Warga Suralaga Digegerkan Penemuan Mayat dalam Kondisi Membusuk

Lombok Timur, IDN Times - Warga Desa Suralaga, Kecamatan Suralaga Kabupaten Lombok Timur (Lotim) digegerkan dengan penemuan jenazah yang telah membusuk. Jasad korban ditemukan warga setempat di dalam rumah miliknya dalam kondisi telah mengeluarkan bau menyengat dan belatung, Senin (30/9/24) sekitar pukul 08.00 wita.
Korban diketahui berumur 57 tahun. Korban ditemukan di dalam rumah dengan kondisi rumah dalam keadaan terkunci.
1. Tetangga mencium bau busuk

Jasad korban pertama kali ditemukan oleh tetangga sebelah rumah korban sekitar pukul 08.00 wita. Saat itu, ia mencium bau menyengat seperti bau bangkai. Awalnya ia mengira itu merupakan bau bangkai tikus tetapi setelah melakukan pencarian di sekitar rumahnya, ia tidak menemukan apa-apa.
Muzyairi kemudian keluar rumah dan terus mengikuti sumber bau tersebut hingga sampai di depan rumah korban, bau bangkai semakin menyengat.

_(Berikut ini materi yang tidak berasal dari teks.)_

-- ==== Sys2Proof/Certificates/Slice0/Obligations.lean ====
section
/-!
DEFINITION. The statements. `Obligations.<Name>` are those that OBLIGATIONS.json lists; the definitions of
`Sys2Proof.Claims` are their parts, and the vocabulary that they are written in. A statement says of an instruction that `exec`
answers a next state for every state and operands that meet its hypotheses, and what that state holds; what it does not name is
as before.
-/
namespace Sys2Proof.Claims
end Sys2Proof.Claims

section Statements
open Sys2Proof Sys2Proof.Machine Sys2Proof.Safety Sys2Proof.Claims

/-! Lane integer instructions (05_lane_integer.md). -/

namespace Sys2Proof.Claims

/-- The offset and the length of the field that b names (R112, R132), cut at bit 31. -/
def bitField (b : Word) : Nat × Nat :=
  (b.toNat % 32, min (min (b.toNat / 2 ^ 8 % 2 ^ 6) 32) (32 - b.toNat % 32))

/-- Bits k of a word that a test admits. -/
def wordOf (p : Nat → Bool) : Word := lanesWhere p

/-- The count of the 1 bits of a word, of its leading 0 bits and of its trailing 0 bits (R111, R130). -/
def countOnes (a : Word) : Word := BitVec.ofNat 32 (laneList.filter fun k => a.getLsbD k).length

def countLeading (a : Word) : Word := BitVec.ofNat 32 (laneList.takeWhile fun k => !a.getLsbD (31 - k)).length

def countTrailing (a : Word) : Word := BitVec.ofNat 32 (laneList.takeWhile fun k => !a.getLsbD k).length

/-- Wrapped to 32 bits, or saturated under `.sat` (R7, R128). -/
def wrapOrSat (f : LaneFields) (x : Int) : Word := BitVec.ofInt 32 (if f.mode.getLsbD 3 then satS x 32 else x)

/-- Byte and half k of a word. -/
def byteOf (x : Word) (k : Nat) : Nat := x.toNat / 2 ^ (8 * k) % 2 ^ 8

def signedField (n : Nat) (x : Nat) : Int := (BitVec.ofNat n x).toInt

/-- One byte of `prmt`: the steps of R135 in their order. -/
def prmtByte (a b sel : Nat) : Nat :=
  let src (k : Nat) : Nat := if k < 4 then a / 2 ^ (8 * k) % 256 else b / 2 ^ (8 * (k - 4)) % 256
  let v := src (sel % 8)
  let v := if sel.testBit 4 then (if v.testBit 7 then 0xFF else 0) else v
  let v := if sel.testBit 5 then 255 - v else v
  if sel.testBit 6 then 0 else v

/-- The instructions of R130, R132 and R135 that write one word, with the word that they give for the operands a, b and c. -/
def wordForms : List ((LaneFields → Instr) × (LaneFields → Word → Word → Word → Word)) :=
  [(.imul, fun _ a b _ => a * b),
   (.imulhi, fun _ a b _ => BitVec.ofInt 32 (a.toInt * b.toInt / 2 ^ 32)),
   (.imulhu, fun _ a b _ => BitVec.ofNat 32 (a.toNat * b.toNat / 2 ^ 32)),
   (.imad, fun f a b c => wrapOrSat f (a.toInt * b.toInt + c.toInt)),
   (.and, fun _ a b _ => a &&& b),
   (.or, fun _ a b _ => a ||| b),
   (.xor, fun _ a b _ => a ^^^ b),
   (.andn, fun _ a b _ => a &&& ~~~b),
   (.not, fun _ a _ _ => ~~~a),
   (.shl, fun _ a b _ => if 32 ≤ b.toNat then 0 else a <<< b.toNat),
   (.shr, fun _ a b _ => if 32 ≤ b.toNat then 0 else a >>> b.toNat),
   (.sar, fun _ a b _ => BitVec.ofInt 32 (a.toInt / 2 ^ min b.toNat 31)),
   (.rotl, fun _ a b _ => (a <<< (b.toNat % 32)) ||| (a >>> (32 - b.toNat % 32))),
   (.bfe, fun _ a b _ => let (off, n) := bitField b; if n = 0 then 0 else (a.extractLsb' off n).signExtend 32),
   (.bfeu, fun _ a b _ => let (off, n) := bitField b; if n = 0 then 0 else (a.extractLsb' off n).setWidth 32),
   (.bfi, fun _ a b c =>
      let (off, n) := bitField b
      wordOf fun k => if off ≤ k ∧ k < off + n then a.getLsbD (k - off) else c.getLsbD k),
   (.bfrev, fun _ a _ _ => wordOf fun k => a.getLsbD (31 - k)),
   (.popc, fun _ a _ _ => countOnes a),
   (.clz, fun _ a _ _ => countLeading a),
   (.ctz, fun _ a _ _ => countTrailing a),
   (.imin, fun _ a b _ => BitVec.ofInt 32 (min a.toInt b.toInt)),
   (.imax, fun _ a b _ => BitVec.ofInt 32 (max a.toInt b.toInt)),
   (.uimin, fun _ a b _ => BitVec.ofNat 32 (min a.toNat b.toNat)),
   (.uimax, fun _ a b _ => BitVec.ofNat 32 (max a.toNat b.toNat)),
   (.iabs, fun f a _ _ => wrapOrSat f a.toInt.natAbs),
   (.ineg, fun f a _ _ => wrapOrSat f (-a.toInt)),
   (.mov, fun _ a _ _ => a),
   (.lea, fun f a b _ => a + (b <<< f.c.toNat)),
   (.prmt, fun _ a b c => BitVec.ofNat 32 (
      prmtByte a.toNat b.toNat (byteOf c 0) + 2 ^ 8 * prmtByte a.toNat b.toNat (byteOf c 1) +
      2 ^ 16 * prmtByte a.toNat b.toNat (byteOf c 2) + 2 ^ 24 * prmtByte a.toNat b.toNat (byteOf c 3))),
   (.sad8, fun f a b c =>
      let x : Int := c.toNat + ((byteOf a 0 : Int) - byteOf b 0).natAbs + ((byteOf a 1 : Int) - byteOf b 1).natAbs +
        ((byteOf a 2 : Int) - byteOf b 2).natAbs + ((byteOf a 3 : Int) - byteOf b 3).natAbs
      BitVec.ofInt 32 (if f.mode.getLsbD 3 then satU x 32 else x)),
   (.idot4, fun f a b c =>
      let p (k : Nat) : Int := signedField 8 (byteOf a k) * signedField 8 (byteOf b k)
      wrapOrSat f (c.toInt + p 0 + p 1 + p 2 + p 3)),
   (.idot2, fun f a b c =>
      let p (k : Nat) : Int := signedField 16 (a.toNat / 2 ^ (16 * k)) * signedField 16 (b.toNat / 2 ^ (16 * k))
      wrapOrSat f (c.toInt + p 0 + p 1))]

end Sys2Proof.Claims

/-- R127, R128, R130, R132, R134 and R135. -/
def Obligations.IntegerWordForms : Prop := ∀ p ∈ wordForms, ∀ c f, Issues (p.1 f) c → Flows (p.1 f) c →
  LaneCompletes (p.1 f) c f.d 1 (fun l => [p.2 f (c.srcA f .int32 l) (c.srcB f .int32 l) (c.srcC f .int32 l)]) none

Ia kemudian masuk ke pekarangan rumah korban melalui pintu gerbang yang tidak dikunci. Semakin mendekati rumah korban, bau bangkai semakin menyengat.
Setelah melihat jendela kamar di bagian depan rumah Muzyairi, ia mencoba membuka jendela tersebut. Setelah dibuka, saksi melihat korban sudah tergeletak dengan posisi terlentang di atas kasur dengan kondisi sudah membusuk dan dipenuhi belatung.
"Melihat jasad korban, saya langsung berlari keluar dan meminta bantuan kepada tetangga yang lain," ungkapnya.
2. Diperkirakan meninggal tiga hari lalu

Tim inafis kepolisian Polres Lotim yang menggelar olah tempat kejadian perkara mendapati korban meninggal dunia di dalam kamar tidurnya dengan posisi berbaring terlentang. Jenazah sudah membusuk dipenuhi belatung. Saat itu, keadaan rumah terkunci dari dalam, pintu kemudian didobrak oleh orangtua korban dan dibantu tetangga
"Dari kondisi jenazah diperkirakan, korban meninggal dunia sekitar 3 hari atau lebih," ungkap Kasi Humas Polres Lotim, Iptu. Nicolas Usman.
3. Korban tinggal sendirian

Nicolas mengatakan selama ini korban tinggal sendirian di rumah tersebut dan memiliki tiga anak. Istri korban bekerja sebagai TKI di Arab Saudi, sementara dua anaknya tinggal di Pondok Pesantren Di Wilayah Lenek dan satu anak korban tinggal bersama neneknya.
Korban terakhir kali bertemu dengan saudaranya yaitu pada Kamis (26/9/24). Saat itu korban datang ke rumah saudaranya untuk makan malam, tetapi setelah hari itu tidak pernah lagi bertemu dan berkomunikasi. Dua hari sebelum ditemukan, keluarganya juga datang ke rumah korban, tetapi kondisi sepi dan rumah terkunci.
"Menurut keluarga dan tetangga, korban selama ini bergaul dengan baik dengan tetangga ataupun saudaranya, dan tidak pernah diketahui memiliki masalah. Korban diketahui tidak pernah mengeluh sakit selama ini,," jelas Usman.
Tidak diketahui pasti apa penyebab kematian korban, Karena tidak ada kejanggalan atas kematian korban, pihak keluarga mengikhlaskan kematian korban sebagai musibah dan ajal yang tak bisa dihindari.
"Keluarga juga menolak untuk dilakukan autopsi terhadap korban, dan tidak akan melakukan penuntutan dalam peristiwa kematian korban," tutup Nicolas.